-- ==== Sys2Proof/Machine/OpcodeTable.lean ====
section
/-! DEFINITION. The read-only opcode table and what depends on it alone: `TABLE` (10_state.md R13, 30_encoding.md R42),
`opCount` (R37) and the mnemonics' spelling (40_decode_and_format.md R56). The block's one piece of state, and a constant
(10_state.md R23; log 2). Its rows outside R43 are the spec's general knowledge (93_implementation_defined.md G1; log 9). -/

namespace Sys2Proof

/-- The three uppercase letters of a mnemonic; the sentinel is `???` (40_decode_and_format.md R50, R56). -/
def Mnemonic.text : Mnemonic → String
  | .lda => "LDA"
  | .ldx => "LDX"
  | .ldy => "LDY"
  | .sta => "STA"
  | .stx => "STX"
  | .sty => "STY"
  | .adc => "ADC"
  | .sbc => "SBC"
  | .and => "AND"
  | .ora => "ORA"
  | .eor => "EOR"
  | .cmp => "CMP"
  | .cpx => "CPX"
  | .cpy => "CPY"
  | .bit => "BIT"
  | .asl => "ASL"
  | .lsr => "LSR"
  | .rol => "ROL"
  | .ror => "ROR"
  | .inc => "INC"
  | .dec => "DEC"
  | .tax => "TAX"
  | .tay => "TAY"
  | .tsx => "TSX"
  | .txa => "TXA"
  | .txs => "TXS"
  | .tya => "TYA"
  | .inx => "INX"
  | .iny => "INY"
  | .dex => "DEX"
  | .dey => "DEY"
  | .pha => "PHA"
  | .php => "PHP"
  | .pla => "PLA"
  | .plp => "PLP"
  | .jmp => "JMP"
  | .jsr => "JSR"
  | .rts => "RTS"
  | .rti => "RTI"
  | .brk => "BRK"
  | .bpl => "BPL"
  | .bmi => "BMI"
  | .bvc => "BVC"
  | .bvs => "BVS"
  | .bcc => "BCC"
  | .bcs => "BCS"
  | .bne => "BNE"
  | .beq => "BEQ"
  | .clc => "CLC"
  | .sec => "SEC"
  | .cli => "CLI"
  | .sei => "SEI"
  | .clv => "CLV"
  | .cld => "CLD"
  | .sed => "SED"
  | .nop => "NOP"
  | .sentinel => "???"

namespace Machine

/-- `opCount(mode)`, the operand bytes a mode dictates (30_encoding.md R37; Indirect is 2, 90_conflicts.md C1). -/
def opCount : AddressingMode → Nat
  | .implicit => 0
  | .accumulator => 0
  | .immediate => 1
  | .zeroPage => 1
  | .zeroPageX => 1
  | .zeroPageY => 1
  | .relative => 1
  | .absolute => 2
  | .absoluteX => 2
  | .absoluteY => 2
  | .indirect => 2
  | .indirectX => 1
  | .indirectY => 1

/-- A defined entry. -/
def row (m : Mnemonic) (mode : AddressingMode) : Option TableEntry := some { mnemonic := m, mode := mode }

/-- An undefined entry (`---` in 30_encoding.md R42). -/
def gap : Option TableEntry := none

/-- The opcode map of 30_encoding.md R42: row = high hex digit of the opcode, column = low hex digit. -/
def opcodeTable : Vector (Vector (Option TableEntry) 16) 16 := #v[
  -- 0x
  #v[row .brk .implicit, row .ora .indirectX, gap, gap,
     gap, row .ora .zeroPage, row .asl .zeroPage, gap,
     row .php .implicit, row .ora .immediate, row .asl .accumulator, gap,
     gap, row .ora .absolute, row .asl .absolute, gap],
  -- 1x
  #v[row .bpl .relative, row .ora .indirectY, gap, gap,
     gap, row .ora .zeroPageX, row .asl .zeroPageX, gap,
     row .clc .implicit, row .ora .absoluteY, gap, gap,
     gap, row .ora .absoluteX, row .asl .absoluteX, gap],
  -- 2x
  #v[row .jsr .absolute, row .and .indirectX, gap, gap,
     row .bit .zeroPage, row .and .zeroPage, row .rol .zeroPage, gap,
     row .plp .implicit, row .and .immediate, row .rol .accumulator, gap,
     row .bit .absolute, row .and .absolute, row .rol .absolute, gap],
  -- 3x
  #v[row .bmi .relative, row .and .indirectY, gap, gap,
     gap, row .and .zeroPageX, row .rol .zeroPageX, gap,
     row .sec .implicit, row .and .absoluteY, gap, gap,
     gap, row .and .absoluteX, row .rol .absoluteX, gap],
  -- 4x
  #v[row .rti .implicit, row .eor .indirectX, gap, gap,
     gap, row .eor .zeroPage, row .lsr .zeroPage, gap,
     row .pha .implicit, row .eor .immediate, row .lsr .accumulator, gap,
     row .jmp .absolute, row .eor .absolute, row .lsr .absolute, gap],
  -- 5x
  #v[row .bvc .relative, row .eor .indirectY, gap, gap,
     gap, row .eor .zeroPageX, row .lsr .zeroPageX, gap,
     row .cli .implicit, row .eor .absoluteY, gap, gap,
     gap, row .eor .absoluteX, row .lsr .absoluteX, gap],
  -- 6x
  #v[row .rts .implicit, row .adc .indirectX, gap, gap,
     gap, row .adc .zeroPage, row .ror .zeroPage, gap,
     row .pla .implicit, row .adc .immediate, row .ror .accumulator, gap,
     row .jmp .indirect, row .adc .absolute, row .ror .absolute, gap],
  -- 7x
  #v[row .bvs .relative, row .adc .indirectY, gap, gap,
     gap, row .adc .zeroPageX, row .ror .zeroPageX, gap,
     row .sei .implicit, row .adc .absoluteY, gap, gap,
     gap, row .adc .absoluteX, row .ror .absoluteX, gap],
  -- 8x
  #v[gap, row .sta .indirectX, gap, gap,
     row .sty .zeroPage, row .sta .zeroPage, row .stx .zeroPage, gap,
     row .dey .implicit, gap, row .txa .implicit, gap,
     row .sty .absolute, row .sta .absolute, row .stx .absolute, gap],
  -- 9x
  #v[row .bcc .relative, row .sta .indirectY, gap, gap,
     row .sty .zeroPageX, row .sta .zeroPageX, row .stx .zeroPageY, gap,
     row .tya .implicit, row .sta .absoluteY, row .txs .implicit, gap,
     gap, row .sta .absoluteX, gap, gap],
  -- Ax
  #v[row .ldy .immediate, row .lda .indirectX, row .ldx .immediate, gap,
     row .ldy .zeroPage, row .lda .zeroPage, row .ldx .zeroPage, gap,
     row .tay .implicit, row .lda .immediate, row .tax .implicit, gap,
     row .ldy .absolute, row .lda .absolute, row .ldx .absolute, gap],
  -- Bx
  #v[row .bcs .relative, row .lda .indirectY, gap, gap,
     row .ldy .zeroPageX, row .lda .zeroPageX, row .ldx .zeroPageY, gap,
     row .clv .implicit, row .lda .absoluteY, row .tsx .implicit, gap,
     row .ldy .absoluteX, row .lda .absoluteX, row .ldx .absoluteY, gap],
  -- Cx
  #v[row .cpy .immediate, row .cmp .indirectX, gap, gap,
     row .cpy .zeroPage, row .cmp .zeroPage, row .dec .zeroPage, gap,
     row .iny .implicit, row .cmp .immediate, row .dex .implicit, gap,
     row .cpy .absolute, row .cmp .absolute, row .dec .absolute, gap],
  -- Dx
  #v[row .bne .relative, row .cmp .indirectY, gap, gap,
     gap, row .cmp .zeroPageX, row .dec .zeroPageX, gap,
     row .cld .implicit, row .cmp .absoluteY, gap, gap,
     gap, row .cmp .absoluteX, row .dec .absoluteX, gap],
  -- Ex
  #v[row .cpx .immediate, row .sbc .indirectX, gap, gap,
     row .cpx .zeroPage, row .sbc .zeroPage, row .inc .zeroPage, gap,
     row .inx .implicit, row .sbc .immediate, row .nop .implicit, gap,
     row .cpx .absolute, row .sbc .absolute, row .inc .absolute, gap],
  -- Fx
  #v[row .beq .relative, row .sbc .indirectY, gap, gap,
     gap, row .sbc .zeroPageX, row .inc .zeroPageX, gap,
     row .sed .implicit, row .sbc .absoluteY, gap, gap,
     gap, row .sbc .absoluteX, row .inc .absoluteX, gap]]

/-- `TABLE[op]` (00_scope.md R9, 10_state.md R13). -/
def TABLE (op : Byte) : Option TableEntry :=
  (opcodeTable[op.toNat / 16]'(by have := op.isLt; omega))[op.toNat % 16]'(by omega)

/-- The operand bytes an opcode value calls for: `opCount(mode)` of its table entry, none for an undefined value
(30_encoding.md R39, 40_decode_and_format.md R50). -/
def neededBy (op : Byte) : Nat :=
  match TABLE op with
  | some e => opCount e.mode
  | none => 0

/-- The length of an instruction, which depends on its opcode byte alone (30_encoding.md R39). -/
def instructionLength (op : Byte) : Nat := 1 + neededBy op

/-- The 256 opcode values in order. -/
def allOpcodes : List Byte := (List.range 256).map (BitVec.ofNat 8)

/-- The rows of one mnemonic: its opcode values with their modes, in order of the value. -/
def rowsOf (m : Mnemonic) : List (Byte × AddressingMode) :=
  allOpcodes.filterMap fun op =>
    match TABLE op with
    | some e => if e.mnemonic = m then some (op, e.mode) else none
    | none => none

/-- The undefined opcode values in order (30_encoding.md R44). -/
def undefinedOpcodes : List Byte := allOpcodes.filter fun op => (TABLE op).isNone

end Machine

end Sys2Proof
end

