-- ==== Sys2Proof/Machine/Ports.lean ====
section
/-! DEFINITION. The port view of the block (10_state.md R21): a three-byte window and an availability count in, and the
result on ports out. Combinational: at every moment a function of the inputs (70_reset_and_hazards.md R137). -/

namespace Sys2Proof.Machine

/-- The inputs (10_state.md R21). `avail` is how many of the three bytes lie inside the buffer. -/
structure Window where
  w0    : Byte
  w1    : Byte
  w2    : Byte
  avail : Fin 4
deriving DecidableEq, Repr

/-- The outputs (10_state.md R21). -/
structure Ports where
  status : BitVec 2
  opcode : BitVec 8
  mnem   : BitVec 24
  mode   : BitVec 4
  needed : BitVec 2
  nops   : BitVec 2
  op1    : BitVec 8
  op2    : BitVec 8
  length : BitVec 2
  text   : String
deriving DecidableEq, Repr

/-- The window byte at an index: `buf[a]` inside the buffer, any value outside it (R21, R22; log 7). -/
def windowByteAt (buf : Memory) (a : Nat) : Byte :=
  if a < buf.len then buf.byteAt a else Config.windowByte a

/-- The window of a buffer at `off`: `avail` is `min(3, len(buf) - off)` when `off < len(buf)`, else 0 (R21). -/
def windowOf (buf : Memory) (off : Nat) : Window :=
  { w0 := windowByteAt buf off
    w1 := windowByteAt buf (off + 1)
    w2 := windowByteAt buf (off + 2)
    avail := ⟨min 3 (buf.len - off), by omega⟩ }

/-- The result the block forms from a window. -/
def windowResult (w : Window) : Result :=
  if w.avail.val = 0 then .invalid
  else
    match TABLE w.w0 with
    | none => .undefined (undefinedRecord w.w0)
    | some e =>
      let n := opCount e.mode
      let k := min n (w.avail.val - 1)
      let d : Decoded :=
        { opcode := w.w0, mnemonic := e.mnemonic, mode := e.mode, needed := n, operands := [w.w1, w.w2].take k
          length := 1 + k }
      if k < n then .truncated d else .ok d

/-- The ASCII code of a character of a mnemonic (93_implementation_defined.md G7; log 18). -/
def asciiCode (c : Char) : BitVec 8 := BitVec.ofNat 8 c.toNat

/-- `mnem`: three ASCII codes, the first character in bits 23:16 (10_state.md R21, 92_eei_decisions.md D4). -/
def mnemonicBits (m : Mnemonic) : BitVec 24 :=
  match m.text.toList with
  | [a, b, c] => asciiCode a ++ (asciiCode b ++ asciiCode c)
  | _ => 0#24

/-- The ports of a record under a given status. -/
def recordPorts (st : Status) (d : Decoded) (text : String) : Ports :=
  { status := st.code
    opcode := d.opcode
    mnem := mnemonicBits d.mnemonic
    mode := modeCode d.mode
    needed := BitVec.ofNat 2 d.needed
    nops := BitVec.ofNat 2 d.operands.length
    op1 := d.operands.getD 0 0x00#8
    op2 := d.operands.getD 1 0x00#8
    length := BitVec.ofNat 2 d.length
    text := text }

/-- The ports when the result is `Invalid`: zeros that carry no data (10_state.md R21, 92_eei_decisions.md D24). -/
def invalidPorts : Ports :=
  { status := Status.invalid.code, opcode := 0, mnem := 0, mode := 0, needed := 0, nops := 0, op1 := 0, op2 := 0
    length := 0, text := "" }

/-- The ports of a result (10_state.md R21). -/
def portsOf (r : Result) : Ports :=
  match r.record? with
  | some d => recordPorts r.status d r.text
  | none => invalidPorts

/-- The block as a function of `(w0, w1, w2, avail)` (10_state.md R21). -/
def block (w : Window) : Ports := portsOf (windowResult w)

/-- The block's outputs in a state of the machine: those of the window at the host's cursor. -/
def State.ports (s : State) : Ports := block (windowOf s.buf s.off)

end Sys2Proof.Machine
end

-*-

* EXERCISE DETAILS: Above are the entries. Quote exactly the lines from the one bearing "#v[row .bpl .relative, row" through the one bearing "#v[row .rti .implicit, row".

* THE COMPLETED TASK:
  #v[row .bpl .relative, row .ora .indirectY, gap, gap,
     gap, row .ora .zeroPageX, row .asl .zeroPageX, gap,
     row .clc .implicit, row .ora .absoluteY, gap, gap,
     gap, row .ora .absoluteX, row .asl .absoluteX, gap],
  -- 2x
  #v[row .jsr .absolute, row .and .indirectX, gap, gap,
     row .bit .zeroPage, row .and .zeroPage, row .rol .zeroPage, gap,
     row .plp .implicit, row .and .immediate, row .rol .accumulator, gap,
     row .bit .absolute, row .and .absolute, row .rol .absolute, gap],
  -- 3x
  #v[row .bmi .relative, row .and .indirectY, gap, gap,
     gap, row .and .zeroPageX, row .rol .zeroPageX, gap,
     row .sec .implicit, row .and .absoluteY, gap, gap,
     gap, row .and .absoluteX, row .rol .absoluteX, gap],
  -- 4x
  #v[row .rti .implicit, row .eor .indirectX, gap, gap,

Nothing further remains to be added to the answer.